#### [Task instructions]
Only one stretch of the data below should be repeated: the lines from the line containing "(30_encoding.md R46). -/" through the line containing "byte (R8). -/", inclusive, exactly as they are.

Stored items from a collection
++++++++++++++++++++

-- ==== Sys2Proof/Tests/Slice0.lean ====
section
/-! SUPPORT. The model's own tests. Expected words come from the spec's encodings (30_encoding.md R45) and expected trace lines
from 95_test_vectors.md (the section is named at each group). -/

namespace Sys2Proof.Tests

open Sys2Proof Sys2Proof.Machine

/-- Registers 2 and 3 as the vectors of 95_test_vectors.md section 2 set them, r1 holding 0x00AA. -/
def start (r2 r3 : Word) : State := ((State.reset.writeReg 1 0x00AA).writeReg 2 r2).writeReg 3 r3

/-- The trace text of one step on a word, and what registers 1, 2 and 3 then hold. -/
def stepOn (s : State) (w : Nat) : String × Word × Word × Word :=
  match step (s.withFetchWord 16 w) with
  | .next t => (String.ofList (traceText t.trace), t.readReg 1, t.readReg 2, t.readReg 3)
  | .fault _ => ("fault", 0, 0, 0)
  | .refused _ => ("refused", 0, 0, 0)

/-! ## Decoding: each constructor's word, written bit by bit -/

theorem test_decode_mov : decode 0b0000101010111100 = .mov 10 11 12 := by decide
theorem test_decode_add : decode 0b0001001000110100 = .add 2 3 4 := by decide
theorem test_decode_sub : decode 0b0010111111101101 = .sub 15 14 13 := by decide
theorem test_decode_and : decode 0b0011000100100011 = .and 1 2 3 := by decide
theorem test_decode_or : decode 0b0100001100100001 = .or 3 2 1 := by decide
theorem test_decode_xor : decode 0b0101101001011010 = .xor 10 5 10 := by decide
theorem test_decode_sll : decode 0b0110010000100000 = .sll 4 2 0 := by decide
theorem test_decode_srl : decode 0b0111000100100011 = .srl 1 2 3 := by decide
theorem test_decode_sra : decode 0b1000000000011000 = .sra 0 1 8 := by decide
theorem test_decode_addi : decode 0b1001111100000001 = .addi 15 0 1 := by decide
theorem test_decode_andi : decode 0b1010010110101000 = .andi 5 10 8 := by decide
theorem test_decode_ori : decode 0b1011000000000111 = .ori 0 0 7 := by decide
theorem test_decode_xori : decode 0b1100000100101111 = .xori 1 2 15 := by decide
theorem test_decode_slli : decode 0b1101000100101111 = .slli 1 2 15 := by decide
theorem test_decode_srli : decode 0b1110001111001000 = .srli 3 12 8 := by decide
theorem test_decode_srai : decode 0b1111000100100100 = .srai 1 2 4 := by decide

/-- Encodings from the examples of files 42 to 46. -/
theorem test_encode_examples :
    encode (.sub 1 2 3) = 0x2123 ∧ encode (.sra 1 2 3) = 0x8123 ∧ encode (.andi 1 2 8) = 0xA128 ∧ encode (.srai 1 2 4) = 0xF124 := by
  decide

/-- No two rows of the opcode table share a word, and there are sixteen (30_encoding.md R45). -/
theorem test_opcode_rows_disjoint :
    opcodeTable.length = 16 ∧ opcodeTable.Pairwise (fun p q => p.pattern &&& q.mask ≠ q.pattern &&& p.mask) := by decide

/-- A table row longer than one word is rejected by name. -/
theorem test_decode_rejects_two_words : decodeSized 32 0x00001234 = .error .notOneWord ∧ decodeTableWord 32 0x1234 = none := ⟨rfl, rfl⟩
theorem test_decode_table_word : decodeTableWord 16 0x8123 = some (.sra 1 2 3) := by decide

/-! ## One step of each instruction (95_test_vectors.md section 2; destination r1, sources r2 and r3 or the field) -/

theorem test_mov_ignores_low_bits : stepOn (start 0x1234 0xFFFF) 0x012F = ("012f11234\n", 0x1234, 0x1234, 0xFFFF) := by decide
theorem test_mov_zero_register : stepOn (start 0x1234 0xFFFF) 0x0100 = ("010010000\n", 0, 0x1234, 0xFFFF) := by decide
theorem test_add_wraps : stepOn (start 0x7FFF 0x0001) 0x1123 = ("112318000\n", 0x8000, 0x7FFF, 1) := by decide
theorem test_add_source_is_destination : (stepOn (State.reset.writeReg 1 0x0003) 0x1111).1 = "111110006\n" := by decide
theorem test_sub_order : stepOn (start 0x0FF0 0x1234) 0x2123 = ("21231fdbc\n", 0xFDBC, 0x0FF0, 0x1234) := by decide
theorem test_sub_wraps : stepOn (start 0x8000 0x0001) 0x2123 = ("212317fff\n", 0x7FFF, 0x8000, 1) := by decide
theorem test_and : (stepOn (start 0x1234 0x0FF0) 0x3123).1 = "312310230\n" := by decide
theorem test_or : (stepOn (start 0x1234 0x0FF0) 0x4123).1 = "412311ff4\n" := by decide
theorem test_xor : (stepOn (start 0x1234 0x0FF0) 0x5123).1 = "512311dc4\n" := by decide
theorem test_sll_amount_masked : (stepOn (start 0x8001 0x0010) 0x6123).1 = "612318001\n" := by decide
theorem test_sll_truncates : (stepOn (start 0x8001 0xFFF4) 0x6123).1 = "612310010\n" := by decide
theorem test_srl_zero_fill : (stepOn (start 0x8001 0x0001) 0x7123).1 = "712314000\n" := by decide
theorem test_srl_amount_masked : (stepOn (start 0xFFFF 0x8008) 0x7123).1 = "7123100ff\n" := by decide
theorem test_sra_sign_fill : (stepOn (start 0x8001 0x0001) 0x8123).1 = "81231c000\n" := by decide
theorem test_sra_rounds_down : (stepOn (start 0xFFFF 0x0001) 0x8123).1 = "81231ffff\n" := by decide
theorem test_addi_negative : (stepOn (start 0x8000 0) 0x9128).1 = "912817ff8\n" := by decide
theorem test_addi_source_example : (stepOn State.reset 0x9F01).1 = "9f01f0001\n" := by decide
theorem test_andi_sign_extended : (stepOn (start 0xFFFF 0) 0xA128).1 = "a1281fff8\n" := by decide
theorem test_andi_clears : (stepOn (start 0x1234 0) 0xA127).1 = "a12710004\n" := by decide
theorem test_ori_sign_extended : (stepOn (start 0x1234 0) 0xB128).1 = "b1281fffc\n" := by decide
theorem test_xori_complements : (stepOn (start 0x1234 0) 0xC12F).1 = "c12f1edcb\n" := by decide
theorem test_slli_by_eight : (stepOn (start 0x1234 0) 0xD128).1 = "d12813400\n" := by decide
theorem test_slli_by_fifteen : (stepOn (start 0x7FFF 0) 0xD12F).1 = "d12f18000\n" := by decide
theorem test_srli_by_fifteen : (stepOn (start 0x8001 0) 0xE12F).1 = "e12f10001\n" := by decide
theorem test_srai_by_eight : (stepOn (start 0x8001 0) 0xF128).1 = "f1281ff80\n" := by decide

/-- A discarded write reports 0 (95_test_vectors.md S8). -/
theorem test_destination_zero : stepOn (start 0x1234 0x0FF4) 0x1023 = ("102300000\n", 0x00AA, 0x1234, 0x0FF4) := by decide

/-! ## The checks of the written form (30_encoding.md R51), each with an ill-formed term it refuses -/

theorem test_wf_accepts : (AsmInstr.imm .addi 15 0 (.decimal (-8))).wellFormed = true := by decide
theorem test_wf_refuses_register : (AsmInstr.mov 16 0).wellFormed = false := by decide
theorem test_wf_refuses_second_source : (AsmInstr.reg .add 1 2 16).wellFormed = false := by decide
theorem test_wf_refuses_decimal : (AsmInstr.imm .addi 1 2 (.decimal 8)).wellFormed = false := by decide
theorem test_wf_refuses_low_decimal : (AsmInstr.imm .addi 1 2 (.decimal (-9))).wellFormed = false := by decide
theorem test_wf_refuses_pattern : (AsmInstr.imm .ori 1 1 (.pattern 0x0008)).wellFormed = false := by decide
theorem test_wf_refuses_addi_pattern : (AsmInstr.imm .addi 1 1 (.pattern 0x0001)).wellFormed = false := by decide
theorem test_wf_refuses_shamt : (AsmInstr.shift .slli 1 2 16).wellFormed = false := by decide

/-- Every instruction is well-formed, at the extreme operands too (30_encoding.md R46). -/
theorem test_wf_every_word : (decode 0xFFFF).wellFormed = true ∧ (decode 0x0000).wellFormed = true := by decide

/-! ## Text and assembly -/

theorem test_input_either_case : parseInput "1234\n9F01\n9f01\n".toList = some [0x1234, 0x9F01, 0x9F01] := by decide
theorem test_input_malformed : parseInput "12G4\n".toList = none ∧ parseInput "12345\n".toList = none ∧ parseInput "1234".toList = none := by
  decide
theorem test_assemble_pattern : assemble (.imm .ori 1 1 (.pattern 0xFFF8)) = some (.ori 1 1 8) := by decide
theorem test_parse_asm :
    parseAsm "ADD r2, r3, r4".toList = some (.reg .add 2 3 4) ∧ parseAsm "MOV   r1, r2   ; low bits".toList = some (.mov 1 2) ∧
      parseAsm "ORI r1, r1, 0xFFF8".toList = some (.imm .ori 1 1 (.pattern 0xFFF8)) ∧
      parseAsm "ADDI r1, r2, -8".toList = some (.imm .addi 1 2 (.decimal (-8))) ∧
      parseAsm "SRAI r2, r1, 15".toList = some (.shift .srai 2 1 15) ∧ parseAsm "SUBI r1, r2, 1".toList = none := by decide
theorem test_parse_of_disassembly :
    (parseAsm (disassemble (.xori 15 0 9)).toList).bind assemble = some (.xori 15 0 9) ∧
      (parseAsm (disassemble (.mov 1 2 3)).toList).bind assemble = some (.mov 1 2 0) := by decide
theorem test_same_trace : sameTrace "9F01F0001\r\n".toList "9f01f0001\n".toList = true ∧ sameTrace "0".toList "1".toList = false := by
  decide
/-- The source's end-to-end example (95_test_vectors.md S2, S3). -/
theorem test_driver_example :
    State.reset.driverOutput "9100\n9110\n".toList = .next "910010000\n911010000\n".toList := by rfl
theorem test_disassemble :
    disassemble (.addi 1 2 8) = "ADDI r1, r2, -8" ∧ disassemble (.slli 1 2 8) = "SLLI r1, r2, 8" ∧
      disassemble (.mov 1 2 3) = "MOV r1, r2 ; 0123" := by decide
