-- ==== Sys2Proof/Word.lean ====
section
/-! DEFINITION. The word types of the block: bytes inside it, 16-bit lengths, 32-bit bus and command words
(spec/00_scope.md R7 to R9). -/

namespace Sys2Proof

/-- An unsigned byte 0..255; sums on bytes are modulo 256 (R8, R9). -/
abbrev Byte := BitVec 8

/-- The 16-bit length held by `ILEN`, `OLEN` and `RLEN` (R29, R31). -/
abbrev Half := BitVec 16

/-- A 32-bit word of the host bus; also a command word and an offset on the bus (R7, R80, R61). -/
abbrev Word := BitVec 32

/-- `zext_32` of a byte (R8). -/
def Byte.toWord (b : Byte) : Word := b.setWidth 32

/-- `zext_32` of a 16-bit length (R37, R38). -/
def Half.toWord (h : Half) : Word := h.setWidth 32

end Sys2Proof
end

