-- ==== Sys2Proof/WellFormed.lean ====
section
/-! DEFINITION. When the fields of a command word are legal (spec/30_encoding.md R81, R83). Every term of `Instr` is
well formed by its operands' types (R84); the checks are on the fields of a word. -/

namespace Sys2Proof

/-- The fields of a command word (R81). -/
structure CommandFields where
  /-- `OP`, bits [7:0]. -/
  op : Byte
  /-- `INC`, bit [8]. -/
  inc : Bool
  /-- `RSV0`, bits [15:9]. -/
  rsv0 : BitVec 7
  /-- `IMM8`, bits [23:16]. -/
  imm8 : Byte
  /-- `RSV1`, bits [31:24]. -/
  rsv1 : Byte
deriving DecidableEq, Repr

/-- `OP` is an operation code of R82. -/
def CommandFields.opAssigned (f : CommandFields) : Bool :=
  f.op ∈ [0x01, 0x02, 0x03, 0x04, 0x05, 0x10, 0x11, 0x12, 0x13]

/-- `INC` is set only with `OP` 0x04 or 0x05 (R81). -/
def CommandFields.incUsed (f : CommandFields) : Bool :=
  !f.inc || f.op == 0x04 || f.op == 0x05

/-- `IMM8` is nonzero only with `OP` 0x10 (R81). -/
def CommandFields.imm8Used (f : CommandFields) : Bool :=
  f.imm8 == 0 || f.op == 0x10

/-- The fields make a legal command: none of R83's five ways to be illegal. -/
def CommandFields.wellFormed (f : CommandFields) : Bool :=
  f.opAssigned && f.rsv0 == 0 && f.rsv1 == 0 && f.incUsed && f.imm8Used

end Sys2Proof
end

++++++++++++++++++++

#### [Your solution]
/-- Every instruction is well-formed, at the extreme operands too (30_encoding.md R46). -/
theorem test_wf_every_word : (decode 0xFFFF).wellFormed = true ∧ (decode 0x0000).wellFormed = true := by decide

/-! ## Text and assembly -/

theorem test_input_either_case : parseInput "1234\n9F01\n9f01\n".toList = some [0x1234, 0x9F01, 0x9F01] := by decide
theorem test_input_malformed : parseInput "12G4\n".toList = none ∧ parseInput "12345\n".toList = none ∧ parseInput "1234".toList = none := by
  decide
theorem test_assemble_pattern : assemble (.imm .ori 1 1 (.pattern 0xFFF8)) = some (.ori 1 1 8) := by decide
theorem test_parse_asm :
    parseAsm "ADD r2, r3, r4".toList = some (.reg .add 2 3 4) ∧ parseAsm "MOV   r1, r2   ; low bits".toList = some (.mov 1 2) ∧
      parseAsm "ORI r1, r1, 0xFFF8".toList = some (.imm .ori 1 1 (.pattern 0xFFF8)) ∧
      parseAsm "ADDI r1, r2, -8".toList = some (.imm .addi 1 2 (.decimal (-8))) ∧
      parseAsm "SRAI r2, r1, 15".toList = some (.shift .srai 2 1 15) ∧ parseAsm "SUBI r1, r2, 1".toList = none := by decide
theorem test_parse_of_disassembly :
    (parseAsm (disassemble (.xori 15 0 9)).toList).bind assemble = some (.xori 15 0 9) ∧
      (parseAsm (disassemble (.mov 1 2 3)).toList).bind assemble = some (.mov 1 2 0) := by decide
theorem test_same_trace : sameTrace "9F01F0001\r\n".toList "9f01f0001\n".toList = true ∧ sameTrace "0".toList "1".toList = false := by
  decide
/-- The source's end-to-end example (95_test_vectors.md S2, S3). -/
theorem test_driver_example :
    State.reset.driverOutput "9100\n9110\n".toList = .next "910010000\n911010000\n".toList := by rfl
theorem test_disassemble :
    disassemble (.addi 1 2 8) = "ADDI r1, r2, -8" ∧ disassemble (.slli 1 2 8) = "SLLI r1, r2, 8" ∧
      disassemble (.mov 1 2 3) = "MOV r1, r2 ; 0123" := by decide
-- ==== Sys2Proof/Word.lean ====
section
/-! DEFINITION. The word types of the block: bytes inside it, 16-bit lengths, 32-bit bus and command words
(spec/00_scope.md R7 to R9). -/

namespace Sys2Proof

/-- An unsigned byte 0..255; sums on bytes are modulo 256 (R8, R9). -/
abbrev Byte := BitVec 8

/-- The 16-bit length held by `ILEN`, `OLEN` and `RLEN` (R29, R31). -/
abbrev Half := BitVec 16

/-- A 32-bit word of the host bus; also a command word and an offset on the bus (R7, R80, R61). -/
abbrev Word := BitVec 32

/-- `zext_32` of a byte (R8). -/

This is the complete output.